Sironi served in World War I as a member of the Lombard Volunteer Cyclists and Drivers.[4] After the war, his version of Futurism gave way to an art of massive, immobile forms. In paintings such as La Lampada of 1919 (Pinateca di Brera, Milan), mannequins substitute for figures, as in the metaphysical paintings of Giorgio de Chirico and Carlo Carrà. In 1922, Sironi was one of the founders of the Novecento Italiano movement, which was part of the return to order in European art during the post-war period. Paintings such as Venere of 1921–1923 (Galleria Civica d'Arte Moderna, Turin) and Solitudine ("Solitude", 1925; Galleria Nazionale d'Arte Moderna, Rome), with their contained, geometric forms, bear some kinship to the neoclassicism evident in works produced at the same time by Picasso.[5]

La lampada, 1919, oil on canvas, 78 x 56 cm, Pinacoteca di Brera, Milan

Sironi's works of the late 1920s, many of which feature monumental, archaic figures of families in bare, mountainous landscapes, are "marked by a sense of humanity burdened with history ... [and] an almost Romanesque spirit of a solemn expressionism".[6] The pure forms of his earlier work were replaced by a primitivist form of classicism, and his style became more painterly.[7]

A supporter of Mussolini, Sironi contributed a large number of cartoons—over 1700 in all—to Il Popolo d'Italia and La Rivista Illustrata del Popola d'Italia, the Fascist newspapers.[7] Rejecting the art market and the concept of the easel painting, he became committed to the ideal of a fusion of decoration and architecture, as exemplified by Gothic cathedrals.

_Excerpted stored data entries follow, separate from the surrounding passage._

-- ==== Sys2Proof/Safety.lean ====
section
/-! DEFINITION. What claims about runs speak of: a step that goes on, the invariant of the states, and the end of a run. -/

namespace Sys2Proof.Machine

/-- An outcome that is a next state: neither a fault nor a refusal (60_exceptions.md R261: no instruction can fault). -/
def GoesOn (o : Result) : Prop := ∃ t, o = .next t

/-- The invariant of the states: memory is in canonical form (so that equal memories are equal data) and lies in the
65536 bytes of the address space (20_memory.md R50). -/
def State.wf (s : State) : Bool := s.mem.wf

/-- The run has ended: the machine is halted and no reset is asserted now or in the samples to come
(70_reset_and_hazards.md R301). -/
def State.ended (s : State) : Bool := s.halted && !s.resetLine && s.inputs.all (fun t => !t.reset)

end Sys2Proof.Machine
end

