/-- PLA pulls A and sets N, Z; PLP pulls all six flags. In every state PLA and PLP complete: S becomes one higher
modulo 256 and the byte at 0x0100 + the new S goes to A with N and Z of it, respectively its bits 7, 6, 3, 2, 1,
0 to the six flags; nothing else changes. (R135, R136) -/
def Obligations.PullsOfAAndStatus : Prop :=
  ∀ s : State,
  Completes .pla [0x68] s (fun t => t.a = s.read (stackAddr (s.sp + 1)) ∧ FlagsNZ t.a t ∧ t.sp = s.sp + 1 ∧ OnlyChanges [.a, .sp, .n, .z] s t) ∧
  Completes .plp [0x28] s (fun t => FlagsFrom (s.read (stackAddr (s.sp + 1))) t ∧ t.sp = s.sp + 1 ∧ OnlyChanges [.sp, .n, .v, .d, .i, .z, .c] s t)

/-- PLA after PHA restores A and S; PLP after PHP restores the flags and S. In every state, whatever A, X, Y and pc
become in between: if PHA completes and A, X, Y and pc are then given any values, PLA brings back the old A and
S; if PHP completes and the flags are then given any values, PLP brings back all six flags and S.
(40_load_store_transfer.md R133 to R136, 20_memory.md R52) -/
def Obligations.PushThenPullRestores : Prop :=
  ∀ (s t : State) (a x y : Byte) (pc : Addr) (p : Status),
    (exec .pha s = .next t → ∃ u, exec .pla { t with a := a, x := x, y := y, pc := pc, p := p } = .next u ∧
      u.a = s.a ∧ u.sp = s.sp) ∧
    (exec .php s = .next t → ∃ u, exec .plp { t with a := a, x := x, y := y, pc := pc, p := p } = .next u ∧
      u.p = s.p ∧ u.sp = s.sp)
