-- ==== Sys2Proof/Tests/Slice0.lean ====
section
/-! SUPPORT. The model's own tests. Decoding: every opcode's word, written out from the opcode map of 30_encoding.md R99 with
the operand bytes 0x12 and 0x34. Well-formedness: each check refuses an ill-formed term. Single steps: vectors of
95_test_vectors.md (the name of a test is the vector's id and the constructor). Witnesses: for every statement with
hypotheses, a concrete state that meets them, for each clause. -/

namespace Sys2Proof.Tests

open Sys2Proof Sys2Proof.Machine Sys2Proof.Claims

/-! ### Decoding (30_encoding.md R99): row by row of the opcode map -/

/-- What the decoder reads from an opcode followed by the bytes 0x12, 0x34. -/
def reads (prm : Params) (op : Byte) : Option (Instr × List Byte) :=
  match decode prm [op, 0x12, 0x34] with
  | .instr i rest => some (i, rest)
  | .rejected _ => none

theorem test_decode_row_0 :
    ([0x00, 0x01, 0x02, 0x03, 0x04, 0x05, 0x06, 0x07, 0x08, 0x09, 0x0A, 0x0B, 0x0C, 0x0D, 0x0E, 0x0F] : List Byte).map (reads Params.nominal) =
     [some (.brk 0x12, [0x34]), some (.oraIzx 0x12, [0x34]), some (.hlt02, [0x12, 0x34]),
      some (.asoIzx 0x12, [0x34]), some (.nop04 0x12, [0x34]), some (.oraZp 0x12, [0x34]),
      some (.aslZp 0x12, [0x34]), some (.asoZp 0x12, [0x34]), some (.php, [0x12, 0x34]),
      some (.oraImm 0x12, [0x34]), some (.aslAcc, [0x12, 0x34]), some (.anc0B 0x12, [0x34]),
      some (.nop0C 0x12 0x34, []), some (.oraAbs 0x12 0x34, []), some (.aslAbs 0x12 0x34, []),
      some (.asoAbs 0x12 0x34, [])] := by
  decide

theorem test_decode_row_1 :
    ([0x10, 0x11, 0x12, 0x13, 0x14, 0x15, 0x16, 0x17, 0x18, 0x19, 0x1A, 0x1B, 0x1C, 0x1D, 0x1E, 0x1F] : List Byte).map (reads Params.nominal) =
     [some (.bpl 0x12, [0x34]), some (.oraIzy 0x12, [0x34]), some (.hlt12, [0x12, 0x34]),
      some (.asoIzy 0x12, [0x34]), some (.nop14 0x12, [0x34]), some (.oraZpx 0x12, [0x34]),
      some (.aslZpx 0x12, [0x34]), some (.asoZpx 0x12, [0x34]), some (.clc, [0x12, 0x34]),
      some (.oraAby 0x12 0x34, []), some (.nop1A, [0x12, 0x34]), some (.asoAby 0x12 0x34, []),
      some (.nop1C 0x12 0x34, []), some (.oraAbx 0x12 0x34, []), some (.aslAbx 0x12 0x34, []),
      some (.asoAbx 0x12 0x34, [])] := by
  decide

theorem test_decode_row_2 :
    ([0x20, 0x21, 0x22, 0x23, 0x24, 0x25, 0x26, 0x27, 0x28, 0x29, 0x2A, 0x2B, 0x2C, 0x2D, 0x2E, 0x2F] : List Byte).map (reads Params.nominal) =
     [some (.jsr 0x12 0x34, []), some (.andIzx 0x12, [0x34]), some (.hlt22, [0x12, 0x34]),
      some (.rlaIzx 0x12, [0x34]), some (.bitZp 0x12, [0x34]), some (.andZp 0x12, [0x34]),
      some (.rolZp 0x12, [0x34]), some (.rlaZp 0x12, [0x34]), some (.plp, [0x12, 0x34]),
      some (.andImm 0x12, [0x34]), some (.rolAcc, [0x12, 0x34]), some (.anc2B 0x12, [0x34]),
      some (.bitAbs 0x12 0x34, []), some (.andAbs 0x12 0x34, []), some (.rolAbs 0x12 0x34, []),
      some (.rlaAbs 0x12 0x34, [])] := by
  decide

theorem test_decode_row_3 :
    ([0x30, 0x31, 0x32, 0x33, 0x34, 0x35, 0x36, 0x37, 0x38, 0x39, 0x3A, 0x3B, 0x3C, 0x3D, 0x3E, 0x3F] : List Byte).map (reads Params.nominal) =
     [some (.bmi 0x12, [0x34]), some (.andIzy 0x12, [0x34]), some (.hlt32, [0x12, 0x34]),
      some (.rlaIzy 0x12, [0x34]), some (.nop34 0x12, [0x34]), some (.andZpx 0x12, [0x34]),
      some (.rolZpx 0x12, [0x34]), some (.rlaZpx 0x12, [0x34]), some (.sec, [0x12, 0x34]),
      some (.andAby 0x12 0x34, []), some (.nop3A, [0x12, 0x34]), some (.rlaAby 0x12 0x34, []),
      some (.nop3C 0x12 0x34, []), some (.andAbx 0x12 0x34, []), some (.rolAbx 0x12 0x34, []),
      some (.rlaAbx 0x12 0x34, [])] := by
  decide

theorem test_decode_row_4 :
    ([0x40, 0x41, 0x42, 0x43, 0x44, 0x45, 0x46, 0x47, 0x48, 0x49, 0x4A, 0x4B, 0x4C, 0x4D, 0x4E, 0x4F] : List Byte).map (reads Params.nominal) =
     [some (.rti, [0x12, 0x34]), some (.eorIzx 0x12, [0x34]), some (.hlt42, [0x12, 0x34]),
      some (.lseIzx 0x12, [0x34]), some (.nop44 0x12, [0x34]), some (.eorZp 0x12, [0x34]),
      some (.lsrZp 0x12, [0x34]), some (.lseZp 0x12, [0x34]), some (.pha, [0x12, 0x34]),
      some (.eorImm 0x12, [0x34]), some (.lsrAcc, [0x12, 0x34]), some (.alr 0x12, [0x34]),
      some (.jmpAdr 0x12 0x34, []), some (.eorAbs 0x12 0x34, []), some (.lsrAbs 0x12 0x34, []),
      some (.lseAbs 0x12 0x34, [])] := by
  decide
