-- ==== Sys2Proof/Machine/Arith.lean ====
section
/-!
DEFINITION. The converter's arithmetic (R131 to R140), on mathematical integers, which R135 shows to agree with int32.
-/

namespace Sys2Proof.Machine

/-- The temperature divisor (R9, R131). -/
def tempDiv : Int := 340

/-- The temperature offset in centi-degrees (R9, R131). -/
def tempOff : Int := 3653

/-- The angular-rate divisor (R9, R131). -/
def gyroDiv : Int := 131

/-- The saturation bounds, asymmetric on purpose (R9, R134). -/
def satHi : Int := 32767

/-- See `satHi`. -/
def satLo : Int := -32767

/-- `s16(u)` (R12): the two's-complement reading of a 16-bit pattern. -/
def s16 (u : Half) : Int := u.toInt

/-- The 16-bit pattern of an int16 value (R11). -/
def int16 (v : Int) : Half := BitVec.ofInt 16 v

/-- `sext_32` of an int16 result (R12, R23). -/
def sext32 (v : Half) : Word := v.signExtend 32

/-- Truncating division (R13). -/
def tdiv (n d : Int) : Int := n.tdiv d

/-- Symmetric rounding division (R132): the half divisor is added with the sign of the numerator, then truncated. -/
def rdiv (n d : Int) : Int := if 0 ≤ n then tdiv (n + d / 2) d else tdiv (n - d / 2) d

/-- Saturation (R134). -/
def sat (v : Int) : Int := if v > satHi then satHi else if v < satLo then satLo else v

/-- `TEMP` (R136) on the value: divide with rounding, add the offset, clamp. -/
def tempValue (raw : Int) : Int := sat (rdiv (raw * 100) tempDiv + tempOff)

/-- `GYRO` (R137) on the value: no clamp. -/
def gyroValue (raw : Int) : Int := rdiv (raw * 100) gyroDiv

/-- `ASM16` (R140): the high byte first, two's complement. -/
def asm16 (hi lo : Byte) : Half := (hi.setWidth 16 <<< 8) ||| lo.setWidth 16

/-- The result word of ASM and ASMI for a sample (R143, R147). -/
def asmWord (raw : Half) : Word := sext32 raw

/-- The result word of CVTG and CVTGI (R145, R149): `sext_32(GYRO(raw))`. -/
def gyroWord (raw : Half) : Word := sext32 (int16 (gyroValue (s16 raw)))

/-- The result word of CVTT and CVTTI (R146, R150): `sext_32(TEMP(raw))`. -/
def tempWord (raw : Half) : Word := sext32 (int16 (tempValue (s16 raw)))

/-- The three fields of a binary32 pattern (R138). -/
def binary32 (sign : Bool) (exponent : BitVec 8) (fraction : BitVec 23) : Word :=
  place 31 (BitVec.ofBool sign) ||| place 23 exponent ||| place 0 fraction

/-- `ACC` (R138): the binary32 pattern of raw / 16384, built with integer logic. -/
def accWord (raw : Half) : Word :=
  let v := s16 raw
  let m := v.natAbs
  let e := Nat.log2 m
  if v = 0 then 0x00000000#32
  else binary32 (decide (v < 0)) (BitVec.ofNat 8 (e + 113)) (BitVec.ofNat 23 ((m - 2 ^ e) * 2 ^ (23 - e)))

end Sys2Proof.Machine
end

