-- ==== Sys2Proof/Machine/Conversion.lean ====
section
/-!
DEFINITION. The conversion commands (R143 to R150).
-/

namespace Sys2Proof.Machine

/-- ASM (R143): assemble the selected lanes of BUF. -/
def execAsm (mask : Mask) (s : State) : Out := convertBuf asmWord mask s

/-- CVTA (R144): acceleration of the selected lanes. -/
def execCvta (mask : Mask) (s : State) : Out := convertBuf accWord mask s

/-- CVTG (R145): angular rate of the selected lanes. -/
def execCvtg (mask : Mask) (s : State) : Out := convertBuf gyroWord mask s

/-- CVTT (R146): temperature of lane X where MASK[0] selects it. -/
def execCvtt (mask0 : Bool) (s : State) : Out := convertBuf tempWord ⟨mask0, false, false⟩ s

/-- ASMI (R147): assemble two immediate bytes. -/
def execAsmi (dst : Option Lane) (hi lo : Byte) (s : State) : Out := convertImm asmWord dst (asm16 hi lo) s

/-- CVTAI (R148): acceleration of an immediate sample. -/
def execCvtai (dst : Option Lane) (imm : Half) (s : State) : Out := convertImm accWord dst imm s

/-- CVTGI (R149): angular rate of an immediate sample. -/
def execCvtgi (dst : Option Lane) (imm : Half) (s : State) : Out := convertImm gyroWord dst imm s

/-- CVTTI (R150): temperature of an immediate sample. -/
def execCvtti (dst : Option Lane) (imm : Half) (s : State) : Out := convertImm tempWord dst imm s

end Sys2Proof.Machine
end

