-- ==== Sys2Proof/Laws/PerInstr.lean ====
section
/-!
SUPPORT. The statements made of every instruction, one lemma for each constructor of Instr.
-/

namespace Sys2Proof.Laws.EncodingForm

open Sys2Proof.Machine (place)

/-- A command's encoding is matched by its own row of the opcode map and leaves that row's SBZ bits zero (R84, R85). -/
def Statement (i : Instr) : Prop := i.row.matches (encode i) = true ∧ encode i &&& i.row.sbz = 0#32

/-- The two parts, for a row whose mask selects OP. -/
theorem of_parts {i : Instr} (op : BitVec 4) (hm : i.row.mask = 0xF0000000#32) (hp : i.row.pattern = place 28 op)
    (hs : encode i &&& 0xF0000000#32 = place 28 op) (hz : encode i &&& i.row.sbz = 0#32) : Statement i := by
  refine ⟨?_, hz⟩
  rw [OpcodeRow.matches, hm, hs, hp]
  exact beq_self_eq_true _

theorem reserved0 : Statement .reserved0 :=
  ⟨by decide, by decide⟩

theorem rd (len : BitVec 3) (reg : Byte) : Statement (.rd len reg) :=
  of_parts 0x1#4 rfl rfl (formatT_select _ _ _ _) (formatT_sbz_read _ _ _)

theorem wr (len : BitVec 3) (reg wdata : Byte) : Statement (.wr len reg wdata) :=
  of_parts 0x2#4 rfl rfl (formatT_select _ _ _ _) (formatT_sbz _ _ _ _)

theorem ident : Statement .ident :=
  ⟨by decide, by decide⟩

theorem wake : Statement .wake :=
  ⟨by decide, by decide⟩

theorem setacc2g : Statement .setacc2g :=
  ⟨by decide, by decide⟩

theorem setgyr250 : Statement .setgyr250 :=
  ⟨by decide, by decide⟩

theorem reserved7 : Statement .reserved7 :=
  ⟨by decide, by decide⟩

theorem asm (mask : Mask) : Statement (.asm mask) :=
  of_parts 0x8#4 rfl rfl (formatC_select _ _) (formatC_sbz _ _)

theorem cvta (mask : Mask) : Statement (.cvta mask) :=
  of_parts 0x9#4 rfl rfl (formatC_select _ _) (formatC_sbz _ _)

theorem cvtg (mask : Mask) : Statement (.cvtg mask) :=
  of_parts 0xA#4 rfl rfl (formatC_select _ _) (formatC_sbz _ _)

theorem cvtt (mask0 : Bool) : Statement (.cvtt mask0) :=
  by cases mask0 <;> exact ⟨by decide, by decide⟩

theorem asmi (dst : Option Lane) (hi lo : Byte) : Statement (.asmi dst hi lo) :=
  of_parts 0xC#4 rfl rfl (formatI_select _ _ _) (formatI_sbz _ _ _)

theorem cvtai (dst : Option Lane) (imm : Half) : Statement (.cvtai dst imm) :=
  of_parts 0xD#4 rfl rfl (formatI_select _ _ _) (formatI_sbz _ _ _)

theorem cvtgi (dst : Option Lane) (imm : Half) : Statement (.cvtgi dst imm) :=
  of_parts 0xE#4 rfl rfl (formatI_select _ _ _) (formatI_sbz _ _ _)

theorem cvtti (dst : Option Lane) (imm : Half) : Statement (.cvtti dst imm) :=
  of_parts 0xF#4 rfl rfl (formatI_select _ _ _) (formatI_sbz _ _ _)

end Sys2Proof.Laws.EncodingForm
end

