/-- A witness for each way: the transport's answer, an accepting step, and a reset. -/
theorem witness_ResultIsWrittenOnlyAtCompletion :
    (∃ t, step (inFlightWith rdAccelLatch (.failed .busy false)) = .next t ∧
      t.stat.result ≠ (inFlightWith rdAccelLatch (.failed .busy false)).stat.result) ∧
    (∃ t, step (State.reset.withFetchWord 32 0x70000000) = .next t ∧
      t.stat.result ≠ (State.reset.withFetchWord 32 0x70000000).stat.result) ∧
    (let s : State := { State.reset with stat := ⟨false, .busy, true, false⟩, turns := [.reset] }
     ∃ t, step s = .next t ∧ t.stat.result ≠ s.stat.result) :=
  ⟨⟨_, rfl, by decide⟩, ⟨_, rfl, by decide⟩, _, rfl, by decide⟩

theorem witness_OnlyAnsweredWritesTouchTheSensor :
    ∃ t, step (inFlightWith wrPowerLatch (.served [])) = .next t ∧
      t.sensor.read? 0x6B ≠ (inFlightWith wrPowerLatch (.served [])).sensor.read? 0x6B := ⟨_, rfl, by decide⟩

theorem witness_ParametersAreFixedForARun : ∃ t, step (State.reset.withFetchWord 32 0x00000000) = .next t := ⟨_, rfl⟩

theorem witness_WaitingHostIsNeverRejected :
    waitsBeforeCommand (State.reset.withFetchWord 32 0x30000000) = true ∧
    (State.reset.withFetchWord 32 0x30000000).stat.rej = false ∧
    ∃ t, step (State.reset.withFetchWord 32 0x30000000) = .next t := ⟨by decide, by decide, _, rfl⟩

end Sys2Proof.Tests
end

section
/-!
PROOF. O57: no step changes the parameters of the run.
-/

namespace Sys2Proof.Machine

/-- A command that is answered leaves the parameters as they are (R10, R100). -/
theorem exec_params {i : Instr} {s t : State} (h : exec i s = .next t) : t.params = s.params := by
  rcases exec_cases h with ⟨-, rfl⟩ | ⟨-, -, l, -, -, rfl⟩ | ⟨-, code, res, rfl, -⟩
  · exact reject_params s
  · simp only [issue_params, accept_params]
  · simp only [complete_params, accept_params]

/-- The host's step leaves the parameters as they are (R10, R198). -/
theorem hostStep_params {s t : State} (h : hostStep s = .next t) : t.params = s.params := by
  rcases hostStep_cases h with ⟨_, _, -, -, rfl⟩ | ⟨word, -, hx⟩ | ⟨_, _, -, -, rfl⟩ | ⟨-, _, rfl⟩
  · exact advance_params s
  · exact (exec_params hx).trans (advance_params s)
  · simp only [see_params, advance_params]
  · cases s.stat.active <;> simp

/-- The transport's answer to the request in flight leaves the parameters as they are (R10, R102). -/
@[simp] theorem transportAnswer_params (s : State) : (transportAnswer s).params = s.params := by
  simp [transportAnswer, completeAnswer]

/-- A late answer leaves the parameters as they are (R10, R190). -/
@[simp] theorem lateAnswer_params (k : Nat) (s : State) : (lateAnswer k s).params = s.params := by
  unfold lateAnswer
  cases s.abandoned[k]? with
  | none => rfl
  | some r => exact settle_params r s

end Sys2Proof.Machine

open Sys2Proof.Machine

/-- Settles O57, by the cases of a step: whichever agent moves, its operations keep the parameters. -/
theorem parametersAreFixedForARun : Obligations.ParametersAreFixedForARun := by
  intro s t h
  rcases step_cases h with ⟨-, hh⟩ | ⟨-, rfl⟩ | ⟨k, -, rfl⟩ | ⟨-, rfl⟩
  · exact (hostStep_params hh).trans (tick_params s)
  · simp only [transportAnswer_params, tick_params]
  · simp only [lateAnswer_params, tick_params]
  · simp only [platformReset_params, tick_params]

end

section
/-!
PROOF. O50 and O51: the invariant of Safety.lean holds after reset, and every operation of every agent keeps it.
-/

namespace Sys2Proof.Machine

He felt that the mural was the proper basis of a popular national art.[8] The state commissioned from him several large-scale decorative works in the 1930s, such as the mural L'Italia fra le arti e le scienze (Italy Between the Arts and Sciences) of 1935, and he also contributed to the Exhibition of the Fascist Revolution in 1932. Although his esthetic of brutal monumentality represented the dominant style of Italian Fascism, his work was attacked by right-wing critics for its lack of overt ideological content.[9]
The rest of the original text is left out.